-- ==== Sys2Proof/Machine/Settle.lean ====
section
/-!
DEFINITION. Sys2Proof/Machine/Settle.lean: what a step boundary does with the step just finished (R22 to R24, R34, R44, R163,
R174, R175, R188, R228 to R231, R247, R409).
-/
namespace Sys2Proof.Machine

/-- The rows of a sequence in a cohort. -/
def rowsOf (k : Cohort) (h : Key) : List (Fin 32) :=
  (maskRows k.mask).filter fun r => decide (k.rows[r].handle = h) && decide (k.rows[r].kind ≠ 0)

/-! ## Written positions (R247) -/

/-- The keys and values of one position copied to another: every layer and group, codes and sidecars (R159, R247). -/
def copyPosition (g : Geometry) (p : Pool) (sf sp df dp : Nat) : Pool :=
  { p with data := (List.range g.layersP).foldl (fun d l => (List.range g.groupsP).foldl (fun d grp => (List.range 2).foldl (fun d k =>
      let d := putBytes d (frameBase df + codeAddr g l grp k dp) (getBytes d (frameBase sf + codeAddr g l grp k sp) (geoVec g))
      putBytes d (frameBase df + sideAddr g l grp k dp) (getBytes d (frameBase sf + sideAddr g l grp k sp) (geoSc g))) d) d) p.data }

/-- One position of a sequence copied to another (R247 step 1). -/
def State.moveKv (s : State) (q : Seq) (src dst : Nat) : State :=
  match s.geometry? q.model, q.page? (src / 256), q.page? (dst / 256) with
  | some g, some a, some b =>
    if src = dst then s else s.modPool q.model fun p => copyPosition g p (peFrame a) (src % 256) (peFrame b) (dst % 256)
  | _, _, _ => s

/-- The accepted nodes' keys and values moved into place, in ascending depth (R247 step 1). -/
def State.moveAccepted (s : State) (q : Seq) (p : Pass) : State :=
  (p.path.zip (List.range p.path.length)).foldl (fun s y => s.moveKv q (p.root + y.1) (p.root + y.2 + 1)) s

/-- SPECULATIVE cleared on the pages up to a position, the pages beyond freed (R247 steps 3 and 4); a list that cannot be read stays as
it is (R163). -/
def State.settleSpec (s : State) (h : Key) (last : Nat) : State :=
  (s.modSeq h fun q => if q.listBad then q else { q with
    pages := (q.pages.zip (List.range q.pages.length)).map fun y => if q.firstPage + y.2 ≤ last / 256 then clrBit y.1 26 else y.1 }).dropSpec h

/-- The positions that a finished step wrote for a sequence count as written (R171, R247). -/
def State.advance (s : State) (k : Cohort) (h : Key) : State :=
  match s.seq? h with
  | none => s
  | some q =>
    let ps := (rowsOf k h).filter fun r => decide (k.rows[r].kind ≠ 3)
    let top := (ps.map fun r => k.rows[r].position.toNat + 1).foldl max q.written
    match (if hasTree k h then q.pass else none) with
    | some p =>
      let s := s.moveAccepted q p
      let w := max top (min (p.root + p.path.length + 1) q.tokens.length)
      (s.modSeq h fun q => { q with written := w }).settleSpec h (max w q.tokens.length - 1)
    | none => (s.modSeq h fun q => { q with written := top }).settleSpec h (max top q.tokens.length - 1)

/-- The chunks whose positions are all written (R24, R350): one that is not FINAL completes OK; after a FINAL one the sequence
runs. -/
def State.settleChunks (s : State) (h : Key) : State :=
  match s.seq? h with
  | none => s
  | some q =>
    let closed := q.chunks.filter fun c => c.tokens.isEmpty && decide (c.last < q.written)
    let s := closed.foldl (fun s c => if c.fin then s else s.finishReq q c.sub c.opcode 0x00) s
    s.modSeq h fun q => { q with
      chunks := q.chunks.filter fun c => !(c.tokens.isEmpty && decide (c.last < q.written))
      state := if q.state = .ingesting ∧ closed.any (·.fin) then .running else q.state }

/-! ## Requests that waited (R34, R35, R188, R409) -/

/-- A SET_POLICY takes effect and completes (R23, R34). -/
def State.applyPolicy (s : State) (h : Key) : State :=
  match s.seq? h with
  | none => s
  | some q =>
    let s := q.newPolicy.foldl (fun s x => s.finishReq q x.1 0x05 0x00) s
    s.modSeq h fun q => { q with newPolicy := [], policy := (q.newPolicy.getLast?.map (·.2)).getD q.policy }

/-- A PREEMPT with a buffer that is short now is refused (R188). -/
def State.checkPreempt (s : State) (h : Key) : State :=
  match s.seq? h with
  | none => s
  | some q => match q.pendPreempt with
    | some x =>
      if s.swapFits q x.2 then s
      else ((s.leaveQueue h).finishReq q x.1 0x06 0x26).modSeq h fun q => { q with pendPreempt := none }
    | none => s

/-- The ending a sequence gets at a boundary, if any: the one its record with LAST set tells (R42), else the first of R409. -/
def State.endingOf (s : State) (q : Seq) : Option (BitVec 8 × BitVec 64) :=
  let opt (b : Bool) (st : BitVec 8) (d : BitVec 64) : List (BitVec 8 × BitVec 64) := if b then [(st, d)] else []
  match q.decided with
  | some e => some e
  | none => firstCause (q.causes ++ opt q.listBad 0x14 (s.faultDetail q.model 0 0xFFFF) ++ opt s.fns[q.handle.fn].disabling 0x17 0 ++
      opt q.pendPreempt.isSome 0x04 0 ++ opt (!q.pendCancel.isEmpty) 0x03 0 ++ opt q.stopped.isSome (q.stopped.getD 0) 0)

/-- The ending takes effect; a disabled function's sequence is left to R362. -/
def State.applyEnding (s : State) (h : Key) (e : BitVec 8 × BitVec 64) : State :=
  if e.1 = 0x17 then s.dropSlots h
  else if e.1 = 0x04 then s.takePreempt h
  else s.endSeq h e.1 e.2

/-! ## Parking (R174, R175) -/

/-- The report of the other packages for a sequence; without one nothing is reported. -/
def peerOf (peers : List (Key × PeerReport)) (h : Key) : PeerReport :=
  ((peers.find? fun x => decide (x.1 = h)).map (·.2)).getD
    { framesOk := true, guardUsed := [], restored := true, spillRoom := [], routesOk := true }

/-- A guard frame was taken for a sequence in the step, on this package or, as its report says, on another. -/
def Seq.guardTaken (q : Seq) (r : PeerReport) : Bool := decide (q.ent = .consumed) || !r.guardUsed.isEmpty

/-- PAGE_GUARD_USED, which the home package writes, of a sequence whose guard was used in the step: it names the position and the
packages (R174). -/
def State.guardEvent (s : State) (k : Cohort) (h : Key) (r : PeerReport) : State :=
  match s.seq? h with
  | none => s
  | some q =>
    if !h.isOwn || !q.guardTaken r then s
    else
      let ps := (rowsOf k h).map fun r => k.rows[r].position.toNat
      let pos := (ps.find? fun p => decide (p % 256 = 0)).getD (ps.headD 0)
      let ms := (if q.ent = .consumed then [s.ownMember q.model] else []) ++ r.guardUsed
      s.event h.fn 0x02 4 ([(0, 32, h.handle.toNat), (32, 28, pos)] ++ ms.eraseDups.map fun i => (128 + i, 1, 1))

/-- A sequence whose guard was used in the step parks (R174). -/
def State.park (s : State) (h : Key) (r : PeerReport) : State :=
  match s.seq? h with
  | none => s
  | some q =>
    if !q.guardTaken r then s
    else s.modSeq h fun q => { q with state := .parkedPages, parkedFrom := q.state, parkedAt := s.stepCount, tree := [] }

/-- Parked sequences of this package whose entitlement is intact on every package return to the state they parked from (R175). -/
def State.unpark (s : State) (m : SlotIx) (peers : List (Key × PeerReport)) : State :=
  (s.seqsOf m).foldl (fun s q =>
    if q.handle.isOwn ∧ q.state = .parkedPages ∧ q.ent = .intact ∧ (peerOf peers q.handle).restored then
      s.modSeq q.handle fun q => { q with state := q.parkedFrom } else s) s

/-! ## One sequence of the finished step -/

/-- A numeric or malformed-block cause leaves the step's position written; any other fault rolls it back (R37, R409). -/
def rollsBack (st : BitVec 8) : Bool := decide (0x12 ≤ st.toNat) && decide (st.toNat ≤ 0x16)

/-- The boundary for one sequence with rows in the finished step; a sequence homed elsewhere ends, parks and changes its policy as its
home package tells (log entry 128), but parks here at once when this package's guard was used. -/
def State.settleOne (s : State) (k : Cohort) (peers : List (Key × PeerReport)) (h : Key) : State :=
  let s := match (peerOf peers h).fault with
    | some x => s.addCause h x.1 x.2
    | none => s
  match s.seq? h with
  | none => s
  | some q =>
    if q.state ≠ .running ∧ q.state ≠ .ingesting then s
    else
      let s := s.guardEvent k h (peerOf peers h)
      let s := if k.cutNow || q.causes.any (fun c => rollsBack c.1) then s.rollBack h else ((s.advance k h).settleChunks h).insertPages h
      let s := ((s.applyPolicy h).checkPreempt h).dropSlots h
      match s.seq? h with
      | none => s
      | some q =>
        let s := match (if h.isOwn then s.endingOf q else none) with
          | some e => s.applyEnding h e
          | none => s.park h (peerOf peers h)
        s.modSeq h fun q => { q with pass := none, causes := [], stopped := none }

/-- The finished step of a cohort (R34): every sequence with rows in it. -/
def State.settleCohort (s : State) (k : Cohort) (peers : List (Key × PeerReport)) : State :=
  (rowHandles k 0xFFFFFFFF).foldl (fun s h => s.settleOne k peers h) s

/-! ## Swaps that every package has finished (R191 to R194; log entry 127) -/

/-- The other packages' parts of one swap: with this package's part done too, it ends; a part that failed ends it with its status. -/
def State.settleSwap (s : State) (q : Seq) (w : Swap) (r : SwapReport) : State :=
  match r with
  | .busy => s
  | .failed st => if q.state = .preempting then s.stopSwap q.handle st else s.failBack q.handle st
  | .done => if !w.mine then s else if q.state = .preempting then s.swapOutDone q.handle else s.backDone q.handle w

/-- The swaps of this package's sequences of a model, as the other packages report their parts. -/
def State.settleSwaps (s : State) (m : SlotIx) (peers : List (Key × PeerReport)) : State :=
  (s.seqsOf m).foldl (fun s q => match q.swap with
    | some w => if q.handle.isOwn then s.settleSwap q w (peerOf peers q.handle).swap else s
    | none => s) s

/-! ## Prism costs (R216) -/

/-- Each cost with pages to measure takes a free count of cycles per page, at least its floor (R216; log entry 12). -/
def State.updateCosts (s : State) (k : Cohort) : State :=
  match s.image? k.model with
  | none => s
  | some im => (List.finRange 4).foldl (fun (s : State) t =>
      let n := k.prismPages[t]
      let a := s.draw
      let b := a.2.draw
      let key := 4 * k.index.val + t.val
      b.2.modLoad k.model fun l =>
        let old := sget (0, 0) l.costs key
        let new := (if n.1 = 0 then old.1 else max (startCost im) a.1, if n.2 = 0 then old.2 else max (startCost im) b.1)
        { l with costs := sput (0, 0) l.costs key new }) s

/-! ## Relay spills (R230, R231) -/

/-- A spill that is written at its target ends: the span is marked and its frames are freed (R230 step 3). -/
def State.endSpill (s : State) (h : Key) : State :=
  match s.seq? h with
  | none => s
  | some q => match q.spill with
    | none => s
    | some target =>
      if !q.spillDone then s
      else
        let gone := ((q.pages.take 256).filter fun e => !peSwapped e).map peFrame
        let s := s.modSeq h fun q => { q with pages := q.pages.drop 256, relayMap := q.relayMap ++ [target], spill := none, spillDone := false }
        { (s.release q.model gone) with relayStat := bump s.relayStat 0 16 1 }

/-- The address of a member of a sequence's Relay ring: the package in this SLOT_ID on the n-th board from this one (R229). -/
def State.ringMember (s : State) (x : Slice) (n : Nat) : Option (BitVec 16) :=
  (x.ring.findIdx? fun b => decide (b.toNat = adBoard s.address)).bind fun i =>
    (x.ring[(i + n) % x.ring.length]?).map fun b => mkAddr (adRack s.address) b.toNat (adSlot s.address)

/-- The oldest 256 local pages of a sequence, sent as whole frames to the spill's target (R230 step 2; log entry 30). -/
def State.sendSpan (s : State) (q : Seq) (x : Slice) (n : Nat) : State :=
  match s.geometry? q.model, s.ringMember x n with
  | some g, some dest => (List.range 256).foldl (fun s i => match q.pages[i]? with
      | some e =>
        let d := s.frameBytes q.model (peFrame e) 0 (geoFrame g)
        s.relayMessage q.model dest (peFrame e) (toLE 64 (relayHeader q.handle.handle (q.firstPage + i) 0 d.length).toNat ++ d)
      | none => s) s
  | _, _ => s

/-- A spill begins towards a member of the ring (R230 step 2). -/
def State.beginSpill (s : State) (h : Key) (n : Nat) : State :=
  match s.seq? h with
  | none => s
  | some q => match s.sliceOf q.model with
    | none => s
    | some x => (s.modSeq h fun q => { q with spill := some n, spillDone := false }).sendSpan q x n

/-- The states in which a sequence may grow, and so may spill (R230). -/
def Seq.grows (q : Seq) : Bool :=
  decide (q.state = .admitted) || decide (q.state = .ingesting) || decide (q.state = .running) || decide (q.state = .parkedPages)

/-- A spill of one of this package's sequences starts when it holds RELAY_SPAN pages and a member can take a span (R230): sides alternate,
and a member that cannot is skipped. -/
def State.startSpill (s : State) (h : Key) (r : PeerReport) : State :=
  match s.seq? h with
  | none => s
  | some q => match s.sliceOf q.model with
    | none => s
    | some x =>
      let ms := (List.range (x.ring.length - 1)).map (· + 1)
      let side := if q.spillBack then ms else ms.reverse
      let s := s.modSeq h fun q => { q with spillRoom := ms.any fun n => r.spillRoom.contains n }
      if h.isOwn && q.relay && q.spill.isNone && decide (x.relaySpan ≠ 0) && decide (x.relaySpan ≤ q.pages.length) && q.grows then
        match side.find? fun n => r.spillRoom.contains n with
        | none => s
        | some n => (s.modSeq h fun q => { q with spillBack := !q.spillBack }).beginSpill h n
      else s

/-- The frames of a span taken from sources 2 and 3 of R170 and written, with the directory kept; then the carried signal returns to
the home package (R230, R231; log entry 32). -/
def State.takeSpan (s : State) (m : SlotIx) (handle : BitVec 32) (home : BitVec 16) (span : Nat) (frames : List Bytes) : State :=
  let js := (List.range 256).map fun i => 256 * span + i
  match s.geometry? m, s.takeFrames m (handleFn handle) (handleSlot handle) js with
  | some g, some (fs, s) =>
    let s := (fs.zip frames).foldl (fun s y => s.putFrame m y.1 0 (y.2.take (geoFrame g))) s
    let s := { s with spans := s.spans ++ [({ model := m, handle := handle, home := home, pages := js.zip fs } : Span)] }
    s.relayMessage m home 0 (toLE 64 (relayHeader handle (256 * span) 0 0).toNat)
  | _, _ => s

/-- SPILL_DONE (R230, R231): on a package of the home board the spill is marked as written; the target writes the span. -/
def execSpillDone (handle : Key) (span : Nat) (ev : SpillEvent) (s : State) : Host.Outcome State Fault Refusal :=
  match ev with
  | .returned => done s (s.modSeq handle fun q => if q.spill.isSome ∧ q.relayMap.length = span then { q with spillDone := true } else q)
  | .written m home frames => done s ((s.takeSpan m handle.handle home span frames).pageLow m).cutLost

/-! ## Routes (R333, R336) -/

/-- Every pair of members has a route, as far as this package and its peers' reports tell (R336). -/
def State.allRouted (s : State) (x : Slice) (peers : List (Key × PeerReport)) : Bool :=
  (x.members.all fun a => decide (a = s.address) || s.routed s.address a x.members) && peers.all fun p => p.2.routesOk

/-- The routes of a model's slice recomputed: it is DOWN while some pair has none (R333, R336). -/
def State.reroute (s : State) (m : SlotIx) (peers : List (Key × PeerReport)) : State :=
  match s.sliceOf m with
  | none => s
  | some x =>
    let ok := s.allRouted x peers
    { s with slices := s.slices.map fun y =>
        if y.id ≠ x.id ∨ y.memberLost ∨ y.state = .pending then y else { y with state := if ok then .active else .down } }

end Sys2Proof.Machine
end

======

Could you set down, word for word, only the lines above from the line with "s.park h (peerOf peers h)" to the line with "def State.settleSwap (s", including both?

• EXERCISE ANSWER:
          | none => s.park h (peerOf peers h)
        s.modSeq h fun q => { q with pass := none, causes := [], stopped := none }

/-- The finished step of a cohort (R34): every sequence with rows in it. -/
def State.settleCohort (s : State) (k : Cohort) (peers : List (Key × PeerReport)) : State :=
  (rowHandles k 0xFFFFFFFF).foldl (fun s h => s.settleOne k peers h) s

/-! ## Swaps that every package has finished (R191 to R194; log entry 127) -/

/-- The other packages' parts of one swap: with this package's part done too, it ends; a part that failed ends it with its status. -/
def State.settleSwap (s : State) (q : Seq) (w : Swap) (r : SwapReport) : State :=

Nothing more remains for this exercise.